● **WHAT YOU ARE ASKED TO DO**
Show all the lines in the data below that include the word "false".

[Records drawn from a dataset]
theorem test_wf_page_empty : (hostCmds (cmd [] (some []))).all (fun i => !i.wf) = true := by decide +kernel

theorem test_wf_page_too_long : (hostCmds (cmd [] (some (zs 4097)))).all (fun i => !i.wf) = true := by decide +kernel

/-- The commands of numbered instances, each one past the last. -/
def pastLast : List Instr :=
  [.contextEnable 256, .contextDisable 256, .scxStatRead 256, .netPortStatRead 6, .canStatRead 8, .canCntRead 8,
   .canUcntRead 16, .logTaskTimeRead 2, .logTaskCntRead 2, .canInitEnter 8, .canInitLeave 8, .filterWrite 8 0,
   .filterRead 8 0, .rxqAck 8 0 0, .txAbort 8 0, .sdfChannelStart 32, .sdfChannelStop 32, .inputSwitch 32 0, .leaseRx 0 ⟨6, none, 0, 0, 0⟩ [], .spanDown 0 2, .spanUp 0 2, .manifestRx 0 ⟨6, none, 0, 0, 0⟩ [], .commandPduRx 0 ⟨6, none, 0, 0, 0⟩ [], .stateImageRx 0 ⟨6, none, 0, 0, 0⟩ [], .samplePduRx 0 ⟨6, none, 0, 0, 0⟩ [], .statusPduRx 0 ⟨6, none, 0, 0, 0⟩ [], .harvestPduRx 0 ⟨6, none, 0, 0, 0⟩ [], .datagram450Rx 0 ⟨4, none⟩ 0 0 [], .uartCharacterRx 0 16 0 0, .uartBreak 0
   16, .canFrameRx 0 8 0 false false false 0 [] false false 0, .canTxLoad 0 8, .canTxDone 0 8 0 0 0, .canInitAck 0 8,
   .canIntegration 0 8, .busOff 0 8, .busOffRecovery 0 8, .ambiguityFixed 0 3 0, .gnssIfLost 0 4, .sdfOutput 0 32 [],
   .sdfThreshold 0 32 [], .modFault 0 32 [], .modFaultClear 0 32 [], .logicCycleDone 0 2 0, .engineHardError 0 16
   false, .ydCanRx 0 2 0 false false false 0 [] false, .portLinkChange 0 6 false false 0, .arpIcmpIgmpRx 0 4 [],
   .ptpMessageInterval 0 4 0 0, .canBusError 0 8 0 false, .signalAcquired 0 128, .trackLock 0 128, .lockLost 0 128,
   .gnssIfActive 0 4, .uartTxDone 0 16]

theorem test_wf_instance : pastLast.all (fun i => !i.wf) = true := by decide

theorem test_wf_write_size : (Instr.registerWrite 0x1000 (zs 9)).wf = false ∧ (Instr.registerWrite 0x1000 (zs 8)).wf = true := by decide

/-- An ill-formed host command is answered BAD_LEN (R533): the status word of the response. -/
theorem test_ill_formed_answered :
    gives (.getInfo (cmd (zs 225))) up (fun t => uAt 2 (t.rdB rgnRsp 0 256) 2 == 0x2003) = true := by decide +kernel

/-! ## Worked examples of the spec -/

/-- R13: an A40 of 0.600006103515625 narrows to 0x4CCD, one of 1.25 saturates to 0x7FFF. -/
theorem test_narrow : narrow 16 16 0x4CCD0000 = 0x4CCD ∧ (A40.f16 (a40 (5 * 2 ^ 29)) 0) = (0x7FFF, 1) := by decide

/-- R99: half of 0x1234_5678 in two passes. -/
theorem test_product : (a40 0).mac 0x4000 0x12345678 = ⟨152709948, false⟩ := by decide

/-- The taut wire of R42: 12,869 mm between two samples, 12,868 mm extrapolated. Instants from F(k) - 200 ms. -/
theorem test_interpolate :
    (formValue false 62500 24 0 [⟨76500000, .l32, [12811], [], []⟩, ⟨139000000, .l32, [12840], [], []⟩,
      ⟨201500000, .l32, [12870], [], []⟩] 200000000).map (·.x) = some [12869] := by decide +kernel

theorem test_extrapolate :
    (formValue false 62500 24 0 [⟨76500000, .l32, [12811], [], []⟩, ⟨139000000, .l32, [12840], [], []⟩] 200000000).map
      (fun v => (v.x, v.extrap)) = some ([12868], true) := by decide +kernel

/-- The cross-fade of R129: 0x2052 in the first frame, 0x2800 in the 25th, 0x3000 in the last of fifty. -/
theorem test_crossfade : [1, 25, 50].map (fun n => xfade 0x2000 0x3000 n 50) = [0x2052, 0x2800, 0x3000] := by decide

/-- The CAN stamp of R312: 136,850 ns after F(k1), the counter having wrapped. -/
theorem test_can_stamp :
    ({ up with can := { up.can with cap0 := some ⟨0, 4294962000, 52, false⟩, cap1 := some ⟨10000000, 4704, 52, false⟩ } }.canTime 4841)
      = some (10000000 + 136850) := by decide +kernel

● **ANSWER**
   16, .canFrameRx 0 8 0 false false false 0 [] false false 0, .canTxLoad 0 8, .canTxDone 0 8 0 0 0, .canInitAck 0 8,
   false, .ydCanRx 0 2 0 false false false 0 [] false, .portLinkChange 0 6 false false 0, .arpIcmpIgmpRx 0 4 [],
   .ptpMessageInterval 0 4 0 0, .canBusError 0 8 0 false, .signalAcquired 0 128, .trackLock 0 128, .lockLost 0 128,
theorem test_wf_write_size : (Instr.registerWrite 0x1000 (zs 9)).wf = false ∧ (Instr.registerWrite 0x1000 (zs 8)).wf = true := by decide
theorem test_product : (a40 0).mac 0x4000 0x12345678 = ⟨152709948, false⟩ := by decide
    (formValue false 62500 24 0 [⟨76500000, .l32, [12811], [], []⟩, ⟨139000000, .l32, [12840], [], []⟩,
    (formValue false 62500 24 0 [⟨76500000, .l32, [12811], [], []⟩, ⟨139000000, .l32, [12840], [], []⟩] 200000000).map
    ({ up with can := { up.can with cap0 := some ⟨0, 4294962000, 52, false⟩, cap1 := some ⟨10000000, 4704, 52, false⟩ } }.canTime 4841)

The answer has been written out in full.